CHRISTIAN NGUYEN: I hope that people bring their own references to the experience of art and to my work. If history is the experience of the past then I think that references or history would greatly expand and enrich one's experience of art and thus the sense of one's own history. At the same time, I think a work is successful when it can also start the dialogue within its own parameters and create the space to include more content than it set out with.

AWD: There is a perfection in your work. Are these pieces expressions of a type of Utopia?
CHRISTIAN NGUYEN: An Utopist vision has to be total, incorporating the details of life as well as the broader aspects of the social order. This is best manifest when the vision is accompanied by an ideology that is the operating manual to this world. In general, every society is an echo of the utopia model that created it. We see this with fascism, in the corporate world, within the institution of religions and alternation communes. The blueprints, or the relics of this utopic seed are found in the architecture and in the layout of these systems.
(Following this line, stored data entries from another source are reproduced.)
theorem execMemberCommitReport_keepsNext {member stamp work : Nat} {outcomes : List Nat} :
    keepsNext s0 (execMemberCommitReport cid member stamp outcomes work s) :=
  keepsNext_of <| onCmd_keeps (fun _ => takeReport_keeps h) h

/-! ### Embedding tables -/

theorem execEmbLookup_keepsNext : keepsNext s0 (execEmbLookup cid s) := by
  refine keepsNext_of ?_
  refine onColl_keeps (fun p k c => ?_) h
  split
  · exact tearDown_keeps h
  · exact keeps_ite (lookupJoin_keeps h) h
  · exact keeps_ite (lookupMesh_keeps h) (lookupLocal_keeps h)

theorem execEmbUpdate_keepsNext {commit : Bool} : keepsNext s0 (execEmbUpdate cid commit s) := by
  refine keepsNext_of ?_
  refine onColl_keeps (fun p k c => ?_) h
  split
  · exact tearDown_keeps h
  extract_lets t
  have ht : keeps s0 t := keeps_ite h (keeps_ite (sendPairs_keeps h) (updateSum_keeps h))
  refine keeps_ite ?_ ht
  split
  · exact updateTurn_keeps ht
  · exact ht

theorem execCommitStep_keepsNext : keepsNext s0 (execCommitStep cid s) := by
  refine keepsNext_of ?_
  split
  · refine keeps_ite ?_ (onColl_keeps (fun _ _ _ => updateTurn_keeps h) h)
    split
    · exact settled_keeps (updateTurn_keeps h) h
    · exact h
  · exact h

theorem execHotsetLoad_keepsNext : keepsNext s0 (execHotsetLoad cid s) :=
  keepsNext_of <| onColl_keeps (fun _ _ _ => keeps_ite (hotRows_keeps h) (hotEntrySet_keeps h)) h

theorem execHotsetRefresh_keepsNext : keepsNext s0 (execHotsetRefresh part s) := by
  refine keepsNext_of ?_
  refine settled_keeps (keeps_ite h ?_) h
  exact keeps_foldl (keeps_modPart (keeps_foldl (ungate_keeps h) fun _ _ => touch_keeps) fun _ => id) fun _ _ => placeHot_keeps

theorem execShardMigrate_keepsNext : keepsNext s0 (execShardMigrate cid s) := by
  refine keepsNext_of ?_
  refine onColl_keeps (fun p k c => keeps_ite (shardEnd_keeps h) (keeps_ite (tearDown_keeps h) ?_)) h
  extract_lets m u
  have hu : keeps s0 u := modCmd_keeps (keeps_ite_self h newTag_keeps) fun _ => id
  exact keeps_ite (shardEnd_keeps (shardGo_keeps hu)) (toDevice_keeps hu)

theorem execEndMsg_keepsNext {handle member step participants incarnation : Nat} {forwardedBlock : Option Nat} {param : Bytes} :
    keepsNext s0 (execEndMsg part handle member step participants incarnation forwardedBlock param s) :=
  keepsNext_of <| onTable_keeps (fun _ => takeEnd_keeps h) h

theorem execStepReport_keepsNext {member stamp rows skipped : Nat} {applied : Bool} :
    keepsNext s0 (execStepReport cid member applied stamp rows skipped s) := keepsNext_of <| takeStepReport_keeps h

theorem execStepTimeout_keepsNext {handle step : Nat} : keepsNext s0 (execStepTimeout part handle step s) := by
  refine keepsNext_of ?_
  refine onTable_keeps (fun k => ?_) h
  split
  · exact h
  · exact keeps_ite (tryStep_keeps h) (keeps_ite (abandonStep_keeps h) h)

theorem execLoadWindow_keepsNext {handle : Nat} : keepsNext s0 (execLoadWindow part handle s) :=
  keepsNext_of <| onTable_keeps (fun _ => keeps_ite h (modTm_keeps h)) h

theorem execMigrationTest_keepsNext {handle : Nat} : keepsNext s0 (execMigrationTest part handle s) := by
  refine keepsNext_of ?_
  refine onTable_keeps (fun k => keeps_ite h ?_) h
  dsimp only
  split
  · exact keeps_ite (startHandoff_keeps h) h
  · exact h

theorem execHandoffCommit_keepsNext {handle block : Nat} : keepsNext s0 (execHandoffCommit part handle block s) :=
  keepsNext_of <| onTable_keeps (fun _ => handoffDone_keeps h) h

theorem execDirectoryChange_keepsNext {handle block owner epoch sender : Nat} :
    keepsNext s0 (execDirectoryChange part handle block owner epoch sender s) :=
  keepsNext_of <| onTable_keeps (fun _ => takeDirectory_keeps h) h

theorem execForwardDone_keepsNext {handle block : Nat} : keepsNext s0 (execForwardDone part handle block s) := by
  refine keepsNext_of ?_
  refine onTable_keeps (fun k => ?_) h
  split
  · exact keeps_ite (takeForwardDone_keeps h) h
  · exact h

/-! ### Regions of partition memory and scratchpad -/

theorem execRegionWrite_keepsNext : keepsNext s0 (execRegionWrite cid s) := by
  refine keepsNext_of ?_
  refine onPart_keeps (fun p c => ?_) h
  extract_lets bs bad u t
  have hu : keeps s0 u := keeps_ite_else h bump_keeps
  exact finish_keeps (writeStagedBad_keeps (keeps_ite (wrMem_keeps hu) (wrScratch_keeps hu)))

theorem execRegionRead_keepsNext : keepsNext s0 (execRegionRead cid s) := by
  refine keepsNext_of ?_
  refine onPart_keeps (fun p c => keeps_ite (unpoisoned_keeps (finish_keeps (output_keeps h)) h) ?_) h
  split
  · exact tearDown_keeps h
  · exact finish_keeps (output_keeps h)

/-! ### Admission, contexts and streams -/

theorem execFence_keepsNext : keepsNext s0 (execFence cid s) := by
  refine keepsNext_of ?_
  refine onCmd_keeps (fun c => ?_) h
  split
  · exact fail_keeps h
  · exact keeps_ite (finish_keeps h) h

theorem execFenceRelease_keepsNext : keepsNext s0 (execFenceRelease cid s) :=
  keepsNext_of <| onCmd_keeps (fun _ => keeps_ite (finish_keeps h) h) h

theorem execHeldTooLong_keepsNext : keepsNext s0 (execHeldTooLong cid s) := keepsNext_of <| onCmd_keeps (fun _ => fail_keeps h) h

theorem execSchedulingStep_keepsNext : keepsNext s0 (execSchedulingStep part s) := by
  refine keepsNext_of ?_
  extract_lets u v w
  have hu : keeps s0 u := settleBypasses_keeps (freeLeaving_keeps h)
  exact keeps_ite hu (keeps_ite (keeps_foldl hu fun _ _ => tearDown_keeps)
    (keeps_ite hu (noteHead_keeps (admitAll_keeps (promote_keeps hu)))))

theorem execNoContextByDeadline_keepsNext : keepsNext s0 (execNoContextByDeadline cid s) := by
  refine keepsNext_of ?_
  refine onCmd_keeps (fun c => ?_) h
  split
  · exact tearDown_keeps h
  · exact tearDown_keeps h

theorem execLockNotByDeadline_keepsNext : keepsNext s0 (execLockNotByDeadline cid s) :=
  keepsNext_of <| onCmd_keeps (fun _ => tearDown_keeps h) h

theorem execPreemption_keepsNext : keepsNext s0 (execPreemption part s) := by
  refine keepsNext_of ?_
  split
  · exact h
  refine keeps_ite h ?_
  extract_lets ok
  split
  · exact h
  · exact keeps_modPart (killRerun_keeps h) fun _ => id

theorem execContextSwitch_keepsNext {cause : Nat} : keepsNext s0 (execContextSwitch core cause s) := by
  refine keepsNext_of ?_
  refine keeps_ite h ?_
  extract_lets put
  split
  · exact keeps_of_view h rfl
  · exact keeps_of_view h rfl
The desire to control the environment and our social identity is somehow an expression of our human culture because we are essentially creative beings.

AWD: Do you have any notions of what is to come next with your work?
CHRISTIAN NGUYEN:
I like to work with many ideas at the one time and try to think expansively and broadly. I enjoy the process of researching my work and ideas in a historical context to find the discussions that have occurred before and to continue the thread of conversation from my current perspective. I have always been interested in the relationship between corporate and sacred space and use this core theme as a starting point for new ideas.

AWD: Do you feel like you have actualized what you would like to communicate?
CHRISTIAN NGUYEN: There is a difference between illustrating an idea and creating the space to enter a forum of ideas. I am more challenged by the former. I create a space that I can step into and explore. Even though my work seems tight and rational, I actually let the conceptual process come as the work is made. In this way, I feel a connection is made between the practice of drawing and seeing.

AWD: Which is a more important to you the process of creating work or the final outcome?
CHRISTIAN NGUYEN:
The process has become important because the drawings themselves are stages of mapping a metaphoric and a fictitious space. If you look at the early drawings, they are focused on a theme whereas the later drawings are passages from one idea to another. This applies as well with other media. Working in a visual medium emphasizes the necessity of looking and then responding. I am not a conceptualist, and work is completed by textual or verbal description is just not my thing. The conceptual response, in my opinion, occurs when the intellect is confronted with something that comes from a deeper source. I believe in the phenomena of recognition that can exist on a subtle and primal level that triggers unexpected reactions. Thus, the final outcome or moment of completion opens more channels and introduces more questions.